What you are asked to do: The answer must be an exact reproduction of the lines from the start of the records below through the line containing "st).attempts = false ∧", and nothing more.

[Recorded data]
/-- Settles O17: the idle write of CMD is `accept`. -/
theorem idleWriteOfCmdAccepts : Obligations.IdleWriteOfCmdAccepts := by
  unfold Obligations.IdleWriteOfCmdAccepts
  intro s w hs
  exact hostWrites_cmd hs w

end Sys2Proof.Machine

/-!
The invariant `Inv` (10_state.md R22, R25; 20_memory.md R66; 60_exceptions.md R250) is kept by every step: where a
command and an idle write can put bytes, how a turn of PRIME_GEN ends or goes on, and one rule for each kind of event.
-/
namespace Sys2Proof.Machine

/-! ### How a turn of PRIME_GEN ends or goes on (43_prime.md R224, R225; log 5) -/

/-- A turn that does not end the loop leaves all but the loop field, one attempt further and below the cap. -/
theorem primeGen_turn (c : Config) (s : State) :
    ((∃ code, CompletedWith code (primeGen c s)) ∧ (primeGen c s).mem = s.mem) ∨
      ∃ st p, s.prng = some st ∧ capReached c (searchPoint s st).attempts = false ∧
        p.attempts = (searchPoint s st).attempts + 1 ∧ primeGen c s = { s with search := some p } := by
  unfold primeGen
  split
  · exact .inl ⟨⟨_, completedWith_complete _ _⟩, rfl⟩
  · rename_i st hst
    obtain ⟨-, ht⟩ | ⟨hcap, _, _, _, -, ⟨-, ht⟩ | ⟨-, ht⟩⟩ := searchTurn_cases c (searchPoint s st) s <;> rw [ht]
    · exact .inl ⟨⟨_, completedWith_complete _ _⟩, rfl⟩
    · exact .inl ⟨⟨_, completedWith_complete _ _⟩, rfl⟩
    · exact .inr ⟨st, _, hst, hcap, rfl, rfl⟩

/-- Where the loop stands is within the cap. -/
theorem searchPoint_attempts_le {s : State} (h : searchOk s) (st : RngState) (hcap : 0 < config.primeMaxAttempts) :
    (searchPoint s st).attempts ≤ config.primeMaxAttempts := by
  unfold searchPoint
  cases hs : s.search with
  | none => exact Nat.zero_le _
  | some p =>
    obtain ⟨-, -, hle⟩ := h p hs
    exact hle hcap

theorem ne_of_capReached_eq_false {c : Config} {n : Nat} (h : capReached c n = false) (hcap : 0 < c.primeMaxAttempts) :
    n ≠ c.primeMaxAttempts := by
  rintro rfl
  simp [capReached, hcap] at h

/-! ### Where bytes are written (10_state.md R22) -/

/-- The offsets that hold bytes are those of the register map's byte arrays. -/
theorem inByteArray_iff (a : Nat) : inByteArray a = true ↔ regAt a ∈ [.key, .blk, .seed, .data, .frame] := by
  rw [inByteArray, decide_eq_true_iff, regAt]
  split_ifs
  · split <;> simp only [List.mem_cons, reduceCtorEq, List.not_mem_nil, or_false, iff_false] <;> omega
  all_goals simp; omega

/-- A memory that differs from another by one write inside the byte arrays at most. -/
def WritesOnlyArrays (m m' : Memory) : Prop :=
  m' = m ∨ ∃ base bs, m' = m.writeBytes base bs ∧ ∀ a, base ≤ a ∧ a < base + bs.length → inByteArray a = true

/-- Such a write keeps the memory canonical and puts no cell outside the byte arrays. -/
theorem WritesOnlyArrays.keeps {m m' : Memory} (hw : WritesOnlyArrays m m') (hwf : m.wf) (harr : cellsInArrays m) :
    m'.wf ∧ cellsInArrays m' := by
  obtain rfl | ⟨base, bs, rfl, hin⟩ := hw
  · exact ⟨hwf, harr⟩
  · refine ⟨Memory.wf_writeBytes hwf base bs, fun c hc => ?_⟩
    obtain hold | hnew := Memory.mem_writeBytes hc
    · exact harr c hold
    · exact hin _ hnew

/-- A write that fits between two offsets of a byte array. -/
theorem writesOnlyArrays_writeBytes (m : Memory) {base n : Nat} {bs : List Byte} (hlen : bs.length = n)
    (hin : (0x040 ≤ base ∧ base + n ≤ 0x080) ∨ (0x100 ≤ base ∧ base + n ≤ 0x400)) :
    WritesOnlyArrays m (m.writeBytes base bs) :=
  .inr ⟨base, bs, rfl, fun a ha => decide_eq_true (by omega)⟩

theorem envEncrypt_writesOnlyArrays (c : Config) (s : State) : WritesOnlyArrays s.mem (envEncrypt c s).mem := by
  unfold envEncrypt
  split
  · exact .inl rfl
  · rename_i hfits
    exact writesOnlyArrays_writeBytes s.mem
      (frameImage_length (sealedFrame_length_le c s (Nat.le_of_not_lt hfits))) (by decide)

theorem commandState_writesOnlyArrays (i : Instr) (s : State) : WritesOnlyArrays s.mem (commandState i s).mem := by
  cases i with
  | aesEncBlk => exact writesOnlyArrays_writeBytes s.mem (aes128Enc_length _ _) (by decide)
  | aesDecBlk => exact writesOnlyArrays_writeBytes s.mem (aes128Dec_length _ _) (by decide)
  | envEncrypt => exact envEncrypt_writesOnlyArrays config s
  | envDecrypt => exact writesOnlyArrays_writeBytes s.mem (dataImage_envData_length _) (by decide)
  | packingLen | rngSeed => exact .inl rfl
  | ckCalc => rw [commandState, ckCalc]; split <;> exact .inl rfl
  | ckVerify => rw [commandState, ckVerify]; split <;> exact .inl rfl
  | rngEntropy => rw [commandState, rngEntropy]; split <;> exact .inl rfl
  | primeTest => rw [commandState, primeTest]; split <;> exact .inl rfl
  | primeGen =>
    obtain ⟨-, hmem⟩ | ⟨st, p, -, -, -, ht⟩ := primeGen_turn config s
    · exact .inl hmem
    · exact .inl (by rw [commandState, ht])

/-! ### The invariant after each kind of event -/

/-- A completed command owes nothing to the flags before it (10_state.md R44). -/
theorem Inv.of_completedWith {s t : State} (h : Inv s) {code : ErrorCode} (hc : CompletedWith code t)
    (hmem : WritesOnlyArrays s.mem t.mem) (hpad : t.padMode = s.padMode) : Inv t := by
  obtain ⟨herr, -, hpending, hsearch⟩ := hc
  obtain ⟨hwf, harr⟩ := hmem.keeps h.canonical h.arraysOnly
  exact
    { canonical := hwf
      arraysOnly := harr
      busyFlags := by simp [hpending]
      errDefined := by rw [herr]; exact errorCode_bits_le code
      padLegal := by rw [hpad]; exact h.padLegal
      searchOwned := by simp [searchOk, hsearch] }

theorem Inv.primeGen {s : State} (h : Inv s) {w : Word} (hp : s.pending = some w) (hd : decode w = .ok .primeGen) :
    Inv (primeGen config s) := by
  obtain ⟨⟨code, hc⟩, hmem⟩ | ⟨st, p, hst, hcap, hattempts, ht⟩ := primeGen_turn config s
  · exact h.of_completedWith hc (.inl hmem) (primeGen_changesOnlyWriteSet config s).padMode
  · rw [ht]
    refine { h with searchOwned := fun q hq => ?_ }
    obtain rfl : p = q := Option.some.inj hq
    refine ⟨by simp [hp, hd], by simp [hst], fun hpos => ?_⟩
    have hle := searchPoint_attempts_le h.searchOwned st hpos
    have hne := ne_of_capReached_eq_false hcap hpos
    omega

theorem Inv.commandState {s : State} (h : Inv s) {w : Word} {i : Instr} (hp : s.pending = some w)
    (hd : decode w = .ok i) : Inv (commandState i s) := by
  by_cases hi : i = .primeGen
  · subst hi
    exact h.primeGen hp hd
  · obtain ⟨code, hc⟩ := commandState_completes hi s
    exact h.of_completedWith hc (commandState_writesOnlyArrays i s) (commandState_changesOnlyWriteSet i s).padMode

theorem Inv.engineTurn {s t : State} (h : Inv s) (ht : engineTurn s = .next t) : Inv t := by
  obtain ⟨-, rfl⟩ | ⟨w, i, hp, hd, rfl⟩ | ⟨-, rfl⟩ := engineTurn_next_cases ht
  · exact h
  · exact h.commandState hp hd
  · exact h.of_completedWith (completedWith_complete _ _) (.inl rfl) rfl

theorem Inv.busRead {s : State} (h : Inv s) (c : Config) (off : Nat) : Inv (busRead c off s) := by
  rw [busRead_frame]
  exact { h with }

/-- DONE can only be cleared by a write of STATUS (10_state.md R24). -/
theorem Inv.writeStatus {s : State} (h : Inv s) (v : Word) : Inv (writeStatus v s) :=
  { h with busyFlags := fun hb => by simpa [(h.busyFlags hb).1] using (h.busyFlags hb).2 }

theorem warlPadMode_ne_entropy {old : PadMode} (hold : old ≠ .entropy) (field : BitVec 2) :
    warlPadMode false old field ≠ .entropy := by
  unfold warlPadMode
  split
  case h_2 | h_4 => exact hold
  all_goals decide

theorem Inv.writeCtrl {s : State} (h : Inv s) (v : Word) : Inv (writeCtrl config v s) :=
  { h with
    padLegal := fun hno => by
      rw [writeCtrl_padMode, hno]
      exact warlPadMode_ne_entropy (h.padLegal hno) _ }

/-- A command just accepted has DONE = 0, ERR = 0 and no loop in progress (10_state.md R45). -/
theorem Inv.accept {s : State} (h : Inv s) (w : Word) : Inv (accept w s) :=
  { h with
    busyFlags := fun _ => ⟨rfl, rfl⟩
    errDefined := Nat.zero_le _
    searchOwned := fun _ hp => nomatch hp }

/-- An aligned word of a byte array lies in it (20_memory.md R62). -/
theorem writesOnlyArrays_writeWord (m : Memory) {off : Nat} (h4 : off % 4 = 0) (ho : inByteArray off = true)
    (v : Word) : WritesOnlyArrays m (m.writeWord off v) := by
  have hrange := of_decide_eq_true ho
  exact writesOnlyArrays_writeBytes m (le32_length v) (by omega)

theorem Inv.idleWrite {s : State} (h : Inv s) {off : Nat} (h4 : off % 4 = 0) (v : Word) :
    Inv (idleWrite config off v s) := by
  have hword (hr : regAt off ∈ [.key, .blk, .seed, .data, .frame]) :=
    (writesOnlyArrays_writeWord s.mem h4 ((inByteArray_iff off).mpr hr) v).keeps h.canonical h.arraysOnly
  unfold Machine.idleWrite
  cases hr : regAt off
  case cmd => exact h.accept v
  case status => exact h.writeStatus v
  case ctrl => exact h.writeCtrl v
  case key | blk | seed | data | frame =>
    obtain ⟨hwf, harr⟩ := hword (by simp [hr])
    exact { h with canonical := hwf, arraysOnly := harr }
  all_goals exact { h with }

theorem Inv.busyWrite {s : State} (h : Inv s) (off : Nat) (v : Word) : Inv (busyWrite off v s) := by
  unfold Machine.busyWrite
  cases regAt off
  case status => exact h.writeStatus v
  all_goals exact { h with }

theorem Inv.busWrite {s : State} (h : Inv s) {off : Nat} (h4 : off % 4 = 0) (v : Word) :
    Inv (busWrite config off v s) := by
  obtain ⟨-, ht⟩ | ⟨-, ht⟩ := busWrite_eq config off v s <;> rw [ht]
  · exact h.idleWrite h4 v
  · exact h.busyWrite off v

/-- Settles O7, by the kinds of step: the engine's turn, a read, a write, a reset, a poll. -/
theorem stepKeepsInvariant : Obligations.StepKeepsInvariant := by
  unfold Obligations.StepKeepsInvariant
  intro s t hs h
  have hrest : Inv (withAgenda s.agenda.tail s) := { hs with }
  obtain ⟨-, hturn⟩ | ⟨off, -, -, -, rfl⟩ | ⟨off, v, -, h4, -, rfl⟩ | ⟨-, rfl⟩ | ⟨-, rfl⟩ := step_cases h
  · exact hrest.engineTurn hturn
  · exact hrest.busRead config off
  · exact hrest.busWrite h4 v
  · exact { resetStateIsInvariant with }
  · exact { hs with }

end Sys2Proof.Machine

/-!
The host's accesses (20_memory.md R61 to R67): which offsets the remaining names of the register map cover, one rule
each for an exact read, a read in the hazard, an idle write and a busy write, and what the host sees through them.
-/
namespace Sys2Proof.Machine

/-! ### The register map (10_state.md R22, R40) -/

/-- The write-only, constant and unnamed parts of the map; `regAt_eq_array_iff` has the windows. -/
theorem regAt_eq_other_iff (a : Nat) :
    (regAt a = .key ↔ 0x040 ≤ a ∧ a < 0x050) ∧ (regAt a = .seed ↔ 0x060 ≤ a ∧ a < 0x080) ∧
      (regAt a = .id ↔ 0x080 ≤ a ∧ a < 0x084) ∧
      (regAt a = .reserved ↔ (0x030 ≤ a ∧ a < 0x040) ∨ (0x084 ≤ a ∧ a < 0x100) ∨ 0x400 ≤ a) := by
  unfold regAt
  split_ifs
  · split <;> simp only [reduceCtorEq, false_iff] <;> omega
  all_goals simp only [false_iff, true_iff]; omega

theorem regAt_mem_windows {a : Nat} (h : (0x050 ≤ a ∧ a < 0x060) ∨ (0x100 ≤ a ∧ a < 0x400)) :
    regAt a ∈ [.blk, .data, .frame] := by
  obtain ⟨hblk, hdata, hframe⟩ := regAt_eq_array_iff a
  simp only [List.mem_cons, List.not_mem_nil, or_false, hblk, hdata, hframe]
  omega

theorem regAt_mem_zeroReading {a : Nat}
    (h : (0x030 ≤ a ∧ a < 0x050) ∨ (0x060 ≤ a ∧ a < 0x080) ∨ (0x084 ≤ a ∧ a < 0x100) ∨ 0x400 ≤ a) :
    regAt a ∈ [.key, .seed, .reserved] := by
  obtain ⟨hkey, hseed, -, hreserved⟩ := regAt_eq_other_iff a
  simp only [List.mem_cons, List.not_mem_nil, or_false, hkey, hseed, hreserved]
  omega

/-- The offsets that ignore a write (20_memory.md R64, R67). -/
theorem regAt_mem_readOnly {a : Nat} (h : a ∈ [0x014, 0x020, 0x024] ∨ (0x030 ≤ a ∧ a < 0x040) ∨
    (0x080 ≤ a ∧ a < 0x100) ∨ 0x400 ≤ a) : regAt a ∈ [.dcount, .result, .errinfo, .id, .reserved] := by
  obtain hreg | hrange := h
  · revert a
    decide
  · obtain ⟨-, -, hid, hreserved⟩ := regAt_eq_other_iff a
    simp only [List.mem_cons, List.not_mem_nil, or_false, hid, hreserved]
    omega

/-- The offsets whose write is dropped while BUSY (20_memory.md R67). -/
theorem regAt_mem_operands {a : Nat} (h : a ∈ [0x000, 0x008, 0x00C, 0x010, 0x018, 0x01C, 0x028, 0x02C] ∨
    (0x040 ≤ a ∧ a < 0x080) ∨ (0x100 ≤ a ∧ a < 0x400)) :
    regAt a ∈ [.cmd, .ctrl, .seq, .ecount, .dlen, .flen, .candLo, .candHi] ∨
      regAt a ∈ [.key, .blk, .seed, .data, .frame] := by
  obtain hreg | hrange := h
  · left
    revert a
    decide
  · exact .inr ((inByteArray_iff a).mp (decide_eq_true hrange))

/-! ### Inadmissible accesses (R61) -/

theorem admitted_iff (width : AccessWidth) (off : Nat) :
    admitted width off = true ↔ width = .word ∧ off % 4 = 0 ∧ off < 0x1000 := decide_eq_true_iff

/-- Settles O15: the test of `hostRead` and of `hostWrite` is R61's form. -/
theorem inadmissibleAccessFaults : Obligations.InadmissibleAccessFaults := by
  unfold Obligations.InadmissibleAccessFaults
  intro s width off v
  have hreads : step { s with agenda := .read width off :: s.agenda } = hostRead config width off s := rfl
  have hwrites : step { s with agenda := .write width off v :: s.agenda } = hostWrite config width off v s := rfl
  simp only [hreads, hwrites, hostRead, hostWrite, admitted_iff]
  split
  · exact ⟨⟨_, rfl⟩, _, rfl⟩
  · exact ⟨rfl, rfl⟩

/-! ### Reads (R63, R66) -/

/-- Settles O19: a read has no effect but its answer and the count of draws. -/
theorem readsHaveNoSideEffect : Obligations.ReadsHaveNoSideEffect := by
  unfold Obligations.ReadsHaveNoSideEffect
  intro s off h4 hoff
  exact ⟨_, hostReads_eq s h4 hoff, busRead_frame config off s⟩

/-- A read outside the hazard answers the register's value and changes nothing else (R63). -/
theorem hostReads_exact {s : State} {off : Nat} (h4 : off % 4 = 0) (hoff : off < 0x1000)
    (hz : inHazard s off = false) : hostReads off s = .next { s with readData := some (regValue s off) } := by
  rw [hostReads_eq s h4 hoff, busRead, hz]
  rfl

/-- A read in the hazard answers a draw (R66; log 4). -/
theorem hostReads_hazard {s : State} {off : Nat} (h4 : off % 4 = 0) (hoff : off < 0x1000)
    (hz : inHazard s off = true) : hostReads off s =
      .next { s with readData := some (config.busyRead s.busyDraws), busyDraws := s.busyDraws + 1 } := by
  rw [hostReads_eq s h4 hoff, busRead, hz]
  rfl

theorem inHazard_idle {s : State} (hs : s.pending = none) (off : Nat) : inHazard s off = false := by
  rw [inHazard, hs]

/-- While IDLE every word reads exactly (R63). -/
theorem hostReads_idle {s : State} (hs : s.pending = none) {off : Nat} {v : Word} (h4 : off % 4 = 0)
    (hoff : off < 0x1000) (hv : regValue s off = v) : hostReads off s = .next { s with readData := some v } := by
  rw [hostReads_exact h4 hoff (inHazard_idle hs off), hv]

/-- STATUS bit by bit (10_state.md R24). -/
theorem statusWord_eq (s : State) : statusWord s =
    s.err.setWidth 32 <<< 8 ||| (if s.seeded then 8 else 0) ||| (if s.ovr then 4 else 0) |||
      (if s.done then 2 else 0) ||| (if s.busy then 1 else 0) := by
  unfold statusWord flagBit
  cases s.seeded <;> cases s.ovr <;> cases s.done <;> cases s.busy <;> rfl

theorem regValue_status (s : State) : regValue s 0x004 = statusWord s := rfl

Written response:
/-- Settles O17: the idle write of CMD is `accept`. -/
theorem idleWriteOfCmdAccepts : Obligations.IdleWriteOfCmdAccepts := by
  unfold Obligations.IdleWriteOfCmdAccepts
  intro s w hs
  exact hostWrites_cmd hs w

end Sys2Proof.Machine

/-!
The invariant `Inv` (10_state.md R22, R25; 20_memory.md R66; 60_exceptions.md R250) is kept by every step: where a
command and an idle write can put bytes, how a turn of PRIME_GEN ends or goes on, and one rule for each kind of event.
-/
namespace Sys2Proof.Machine

/-! ### How a turn of PRIME_GEN ends or goes on (43_prime.md R224, R225; log 5) -/

/-- A turn that does not end the loop leaves all but the loop field, one attempt further and below the cap. -/
theorem primeGen_turn (c : Config) (s : State) :
    ((∃ code, CompletedWith code (primeGen c s)) ∧ (primeGen c s).mem = s.mem) ∨
      ∃ st p, s.prng = some st ∧ capReached c (searchPoint s st).attempts = false ∧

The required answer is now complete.